5. Exposure of secondary follicles to doxorubicin (DXR)

We added doxorubicin (DXR) to the cultured follicles on D0, D2 and D4 of the culture at the concentrations ranging from 0.005 nM to 200 nM. For all DXR treatments in this study, a stock solution of DXR was dissolved in dimethylsulfoxide (DMSO) and then serially diluted in growth media. The final concentration of DMSO was kept at 0.05% at all DXR conditions, which is consistent with previous publications [11]. Doxorubicin actual concentrations in growth media were confirmed by measuring the auto-fluorescence of DXR using a fluorescence plate reader at room temperature (Fluoroskan Ascent, Labsystems, Finland, excitation 490 nm, emission 590nm).
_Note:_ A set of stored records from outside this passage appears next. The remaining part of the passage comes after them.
-- ==== Sys2Proof/Tests/Slice0.lean ====
section
/-! SUPPORT. The model's own tests. `smoke_…`: what WellFormed refuses. `decodes_…`: words written out from 30_encoding.md. `test_…`: vectors
of 95_test_vectors.md (each names its id) or hand calculation from a rule, one step each. `witness_…`: a state and operands that meet every
hypothesis of the obligation of that name together. -/
namespace Sys2Proof.Tests
open Sys2Proof Sys2Proof.Machine

/-- The answer is a next state with this property. -/
def nextIs (o : Result) (p : State → Bool) : Bool :=
  match o with
  | .next t => p t
  | .fault _ => false
  | .refused _ => false

/-- The answer is this refusal. -/
def refusedWith (o : Result) (r : Refusal) : Bool :=
  match o with
  | .next _ => false
  | .fault _ => false
  | .refused r' => r' = r

/-- The strip of `CONFIGURE(n, 6, brt)` (R80). -/
def stripOf (n : U32) (brt : F32) : Strip := { ledCount := n, outputPin := 6, brightness := brt, pb := [] }

/-- The state after `CONFIGURE(n, 6, brt)` from reset. -/
def ready (n : U32) (brt : F32) : State := { State.reset with life := .ready (stripOf n brt) }

/-- A legal non-reference build, T1:T2:T3 = 1:1:1 (V4.2), with a low-hold of 3 ticks of 5 ms. -/
def quick : Build := { Build.reference with t1 := 1, t2 := 1, t3 := 1, tickPs := 5000000000, resetTicks := 3 }

/-- A state of the quick build that is sending these bits, `tck` ticks into the first. -/
def sending (bits : List Bool) (tck : Nat) : State :=
  { ready 1#32 0x3F800000#32 with build := quick, seq := { phase := .shift, txq := bits, tck := tck, hold := 0 } }

/-- A state of the quick build in the low-hold, which has run since `3 - hold` ticks. -/
def holding (hold : Nat) : State :=
  { ready 1#32 0x3F800000#32 with
    build := quick
    seq := { phase := .latch, txq := [], tck := 0, hold := hold }
    trace := List.replicate (3 - hold) false }

/-- The same state with moves to come. -/
def withMoves (moves : List Move) (s : State) : State := { s with schedule := moves }

/-- Four LEDs at full brightness, in IDLE: the state section 2.6 of the vectors starts from. -/
def four : State := ready 4#32 0x3F800000#32

/-- Its strip. -/
def fourStrip : Strip := stripOf 4#32 0x3F800000#32

/-! ## What is refused as ill formed -/

theorem smoke_legal_builds : Build.reference.legal = true ∧ quick.legal = true := by decide
theorem smoke_t1_zero : { Build.reference with t1 := 0 }.legal = false := by decide
theorem smoke_t2_zero : { Build.reference with t2 := 0 }.legal = false := by decide
theorem smoke_t3_zero : { Build.reference with t3 := 0 }.legal = false := by decide
theorem smoke_low_hold_short : { Build.reference with resetTicks := 79999 }.legal = false := by decide
theorem smoke_default_too_dark : { Build.reference with brtDefault := 0x3E4CCCCC#32 }.legal = false := by decide
theorem smoke_default_above_one : { Build.reference with brtDefault := 0x3F800001#32 }.legal = false := by decide
theorem smoke_pattern_on_cmd : Instr.sym1.wellFormed .cmd = false ∧ (Instr.word24 0#24).wellFormed .cmd = false := by decide
theorem smoke_command_on_wire : Instr.flush.wellFormed .symbol = false ∧ (Instr.send []).wellFormed .word24 = false := by decide
theorem smoke_undecodable :
    decodeCommand [] = .error .truncated ∧ decodeCommand [0b01000001#8] = .error .reservedBits ∧
    decodeCommand [2#8, 128#8, 0#8] = .error .overlong ∧ decodeCommand [7#8, 1#8, 2#8] = .error .badBit ∧
    decodeCommand [4#8, 0#8] = .error .trailing ∧
    decode .reference (.levels [true, false, true]) = .error .unknownPattern := ⟨rfl, rfl, rfl, rfl, rfl, rfl⟩

/-! ## Decoding, every constructor (tags of R70; operand bytes of log 3) -/

theorem decodes_configure :
    decodeCommand [0b00111000#8, 4#8, 0#8, 0#8, 0#8, 6#8, 0x00#8, 0x00#8, 0x00#8, 0x3F#8] =
      .ok (.configure (some 4#32) (some 6) (some 0x3F000000#32)) := rfl
theorem decodes_set : decodeCommand [0b00000001#8, 4#8, 10#8, 20#8, 30#8] = .ok (.set 2 ⟨10#8, 20#8, 30#8⟩) := rfl
theorem decodes_get : decodeCommand [0b00000010#8, 1#8] = .ok (.get (-1)) := rfl
theorem decodes_fill : decodeCommand [0b00000011#8, 255#8, 0#8, 0#8] = .ok (.fill red) := rfl
theorem decodes_clear : decodeCommand [0b00000100#8] = .ok .clear := rfl
theorem decodes_flush : decodeCommand [0b00000101#8] = .ok .flush := rfl
theorem decodes_encode :
    decodeCommand [0b00000110#8, 2#8, 1#8, 2#8, 3#8, 4#8, 5#8, 6#8, 0x33#8, 0x33#8, 0x33#8, 0x3F#8] =
      .ok (.encode [⟨1#8, 2#8, 3#8⟩, ⟨4#8, 5#8, 6#8⟩] 0x3F333333#32) := rfl
theorem decodes_send : decodeCommand [0b00000111#8, 2#8, 1#8, 0#8] = .ok (.send [true, false]) := rfl
/-- R61: `GGGGGGGGRRRRRRRRBBBBBBBB` of E3. -/
theorem decodes_word24 : decode .reference (.word 0b000101000000101000011110#24) = .ok (.word24 0x140A1E#24) := rfl
/-- R63, E10: `1100000000`. -/
theorem decodes_sym0 :
    decode .reference (.levels [true, true, false, false, false, false, false, false, false, false]) = .ok .sym0 := rfl
/-- R63, E10: `1111111000`. -/
theorem decodes_sym1 :
    decode .reference (.levels [true, true, true, true, true, true, true, false, false, false]) = .ok .sym1 := rfl
/-- R63: `0^K`, K >= RESET_TICKS; here RESET_TICKS = 3 and K = 4. -/
theorem decodes_reset : decode quick (.levels [false, false, false, false]) = .ok .reset := rfl

/-! ## Arithmetic -/

/-- V2.1 to V2.5, V2.7, V2.12, V2.19 to V2.24, V2.27, V2.29, V2.30. -/
theorem test_scale_vectors :
    [(255#8, 0x3E4CCCCD#32), (3#8, 0x3E4CCCCD#32), (255#8, 0x3F000000#32), (0#8, 0x3F000000#32), (255#8, 0x3F800000#32),
      (255#8, 0x80000000#32), (5#8, 0x3E4CCCCD#32), (255#8, 0x3F333333#32), (10#8, 0x3F333333#32), (100#8, 0x3F333333#32),
      (250#8, 0x3F333333#32), (10#8, 0x3F666666#32), (100#8, 0x3F666666#32), (255#8, 0x3F7FFFFF#32), (255#8, 0x00000001#32),
      (255#8, 0x3B808081#32)].map (fun x => scale x.1 x.2) =
    [51#8, 0#8, 127#8, 0#8, 255#8, 0#8, 1#8, 178#8, 7#8, 70#8, 175#8, 9#8, 90#8, 254#8, 0#8, 1#8] := by decide

/-- V2.20 and V2.24 under the other reading, and V2.31 to V2.34, V1.6. -/
theorem test_exact_reading_and_validity :
    scaleExact 10#8 0x3F333333#32 = 6#8 ∧ scaleExact 100#8 0x3F666666#32 = 89#8 ∧
    [0x3F800001#32, 0x7FC00000#32, 0x7F800000#32, 0xBF800000#32, 0x80000001#32, 0x80000000#32, 0x3F800000#32, 0x00000001#32].map
      validBrt = [false, false, false, false, false, true, true, true] := by decide

/-- V3.1, V3.2, V3.7, V3.11, V3.12, V3.14. -/
theorem test_wire_words :
    word .binary32 ⟨10#8, 20#8, 30#8⟩ 0x3F800000#32 = 0x140A1E#24 ∧ word .binary32 red 0x3F000000#32 = 0x007F00#24 ∧
    word .binary32 ⟨255#8, 128#8, 3#8⟩ 0x3E4CCCCD#32 = 0x193300#24 ∧ word .binary32 ⟨10#8, 20#8, 30#8⟩ 0x3F333333#32 = 0x0E0715#24 ∧
    word .binary32 ⟨0#8, 255#8, 0#8⟩ 0x3F800000#32 = 0xFF0000#24 ∧ word .binary32 red 0x3F800000#32 = 0x00FF00#24 := by decide

/-! ## The instructions -/

/-- V1.1, from the bytes on `cmd`, with the brightness left to its default. -/
theorem test_configure :
    nextIs (step (placeCommand .host [0b00011000#8, 16#8, 0#8, 0#8, 0#8, 6#8] .reset)) (fun t =>
      t.life = .ready (stripOf 16#32 0x3E4CCCCD#32) && t.rsp = some .ok && t.esr = 0#3 && !t.busy) = true := by decide
/-- V1.4: the first check wins. -/
theorem test_configure_error :
    nextIs (exec (.configure (some 0#32) (some 6) (some 0x7FC00000#32)) .reset) (fun t =>
      t.life = .unconfigured && t.rsp = some (.error (.configuration (.ledCount 0#32))) && t.esr = 0b001#3) = true := by decide
/-- V6.1 and V6.2, and the canonical form: the last entry back to BLACK is unlisted. -/
theorem test_set :
    nextIs (exec (.set 3 red) (ready 4#32 0x3F800000#32)) (fun t =>
      t.life = .ready { stripOf 4#32 0x3F800000#32 with pb := [(3, red)] } &&
        nextIs (exec (.set 3 black) t) (fun u => u.life = (ready 4#32 0x3F800000#32).life)) = true := by decide
/-- V6.3 to V6.5: no wrap, no counting from the end. -/
theorem test_set_out_of_range :
    [4, -1, 4294967296].all (fun i => nextIs (exec (.set i red) (ready 4#32 0x3F800000#32)) (fun t =>
      t.life = (ready 4#32 0x3F800000#32).life && t.rsp = some (.error (.indexOutOfRange i)) && t.esr = 0b100#3)) = true := by decide
/-- V6.9. -/
theorem test_get :
    nextIs (exec (.get 2) (ready 4#32 0x3F800000#32)) (fun t => t.rsp = some (.color ⟨0#8, 0#8, 0#8⟩)) = true := by decide
/-- V6.7. -/
theorem test_get_out_of_range :
    nextIs (exec (.get 4) (ready 4#32 0x3F800000#32)) (fun t => t.rsp = some (.error (.indexOutOfRange 4))) = true := by decide
/-- V6.6. -/
theorem test_fill :
    nextIs (exec (.fill ⟨9#8, 8#8, 7#8⟩) (ready 4#32 0x3F800000#32)) (fun t =>
      [0, 1, 2, 3].all fun i => nextIs (exec (.get i) t) (fun u => u.rsp = some (.color ⟨9#8, 8#8, 7#8⟩))) = true := by decide
/-- V6.10's case for FILL: legal while BUSY = 1, the sequencer untouched. -/
theorem test_fill_while_busy :
    nextIs (exec (.fill red) (sending [true, false] 1)) (fun t =>
      t.rsp = some .ok && t.seq = (sending [true, false] 1).seq) = true := by decide
/-- V6.8. -/
theorem test_clear :
    nextIs (exec .clear { ready 4#32 0x3F800000#32 with life := .ready { stripOf 4#32 0x3F800000#32 with
      pb := [(0, red), (1, ⟨1#8, 2#8, 3#8⟩)] } }) (fun t => t.life = (ready 4#32 0x3F800000#32).life) = true := by decide
set_option maxRecDepth 4000 in
/-- P2, line 4: the 48 bits, as two words. -/
theorem test_flush :
    nextIs (exec .flush { ready 2#32 0x3E4CCCCD#32 with life := .ready { stripOf 2#32 0x3E4CCCCD#32 with
      pb := [(0, ⟨255#8, 128#8, 3#8⟩), (1, ⟨10#8, 20#8, 30#8⟩)] } }) (fun t =>
      t.seq.phase = .shift && wordOfBits (t.seq.txq.take 24) = 0x193300#24 && wordOfBits (t.seq.txq.drop 24) = 0x040206#24 &&
        t.seq.txq.length = 48) = true := by decide
/-- V7.10: BUSY before UNAVAILABLE. -/
theorem test_flush_busy :
    nextIs (exec .flush { sending [true] 0 with periphAvail := false }) (fun t =>
      t.rsp = some (.error (.hardware .busy)) && t.esr = 0b010#3 && t.seq = (sending [true] 0).seq) = true := by decide
set_option maxRecDepth 4000 in
/-- P5, line 5: the operand's frame, PB untouched. -/
theorem test_encode :
    nextIs (exec (.encode [⟨255#8, 255#8, 255#8⟩, black] 0x3F000000#32) (ready 2#32 0x3F000000#32)) (fun t =>
      wordOfBits (t.seq.txq.take 24) = 0x7F7F7F#24 && t.seq.txq.drop 24 = List.replicate 24 false &&
        t.life = (ready 2#32 0x3F000000#32).life) = true := by decide
/-- V7.5: LENGTH is checked first. -/
theorem test_encode_error :
    nextIs (exec (.encode [red, red, red] 0x7FC00000#32) (ready 4#32 0x3F800000#32)) (fun t =>
      t.rsp = some (.error (.configuration (.length 3 4#32))) && t.esr = 0b001#3 && !t.busy) = true := by decide
/-- V5.1, boundary 0, and the first 20 levels. -/
theorem test_send :
    nextIs (exec (.send [true, false]) { ready 1#32 0x3F800000#32 with issuer := .frontEnd }) (fun t =>
      t.seq = { phase := .shift, txq := [true, false], tck := 0, hold := 0 } &&
        levels 20 t = [true, true, true, true, true, true, true, false, false, false,
          true, true, false, false, false, false, false, false, false, false]) = true := by decide
/-- V5.2, V7.12: no bits go straight to the low-hold; a host's SEND is refused. -/
theorem test_send_corners :
    nextIs (exec (.send []) { ready 1#32 0x3F800000#32 with issuer := .frontEnd }) (fun t =>
      t.seq = { phase := .latch, txq := [], tck := 0, hold := 80000 }) = true ∧
    refusedWith (exec (.send [true]) (ready 1#32 0x3F800000#32)) .sendFromHost = true := by decide
/-- V4.7, at 1:1:1: `110`, 22 times `100`, `110`; then the low-hold. -/
theorem test_word24 :
    nextIs (exec (.word24 0x800001#24) (sending (true :: (List.replicate 22 false ++ [true])) 0)) (fun t =>
      t.trace.take 6 = [true, true, false, true, false, false] && t.trace.drop 66 = [true, false, false, true, true, false] &&
        t.trace.length = 72 && t.seq = { phase := .latch, txq := [], tck := 0, hold := 3 }) = true := by decide
/-- V4.2, V4.1; from the middle of a symbol, only what is left of it. -/
theorem test_sym0 :
    nextIs (exec .sym0 (sending [false, true] 1)) (fun t =>
      t.trace = [false, false] && t.seq = { phase := .shift, txq := [true], tck := 0, hold := 0 }) = true := by decide
theorem test_sym1 :
    nextIs (exec .sym1 (sending [true] 0)) (fun t =>
      t.trace = [true, true, false] && t.seq = { phase := .latch, txq := [], tck := 0, hold := 3 }) = true := by decide
theorem test_sym1_off_position : refusedWith (exec .sym1 (sending [false] 0)) .offPattern = true := by decide
/-- R112: what is left of the low-hold, then idle. -/
theorem test_reset :
    nextIs (exec .reset (holding 2)) (fun t => t.trace = [false, false, false] && t.seq = .idle && !t.busy) = true := by decide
The calibration curve for DXR concentrations from 10 nM to 400 nM had a R² value of 0.99. Solutions of DXR below the detection limit of the plate reader were achieved by sequential dilutions of the 10 nM solution.

6. Statistical analysis

All statistical analyses were performed using GraphPad Prism (GraphPad Prism Software, La Jolla, CA). Two-sided t-test was performed to determine differences in follicle diameters between control and aprotinin treatment group at any given time point and fibrin degradation area data between the two groups. One-sided t-test was adapted by the MATLAB® to output follicle health evaluation based on fibrin degradation calculation. Values of p < 0.05 were considered statistically significant.

Results and Discussion

1. Optimal aprotinin concentration preserved intact fibrin degradation circle without affecting follicle health

During mouse ovarian follicle culture, the fibrin component in the FA-IPN is gradually degraded and the products of fibrin proteolysis diffuse through the hydrogel. The initial clearance occurs in the area adjacent to the follicle and then radially progressing outwards to the edge of the hydrogel bead [18]. The fibrin removal mirrors the follicle growth and volumetric expansion whereas the much slower degrading alginate remains as a structural and mechanical support. Thus, it is important to have both fibrin and alginate in the IPN to support folliculogenesis in vitro and for the fibrin component to serve as an optical density indicator for the follicle growth. Healthy growing follicles demonstrate strong proteolytic activity, which results in fast fibrin degradation. Addition of aprotinin, a small molecule that inhibits plasmin proteolytic degradation, resulted in slower fibrin degradation and more controllable optical density change, which lasted over an extended period of time.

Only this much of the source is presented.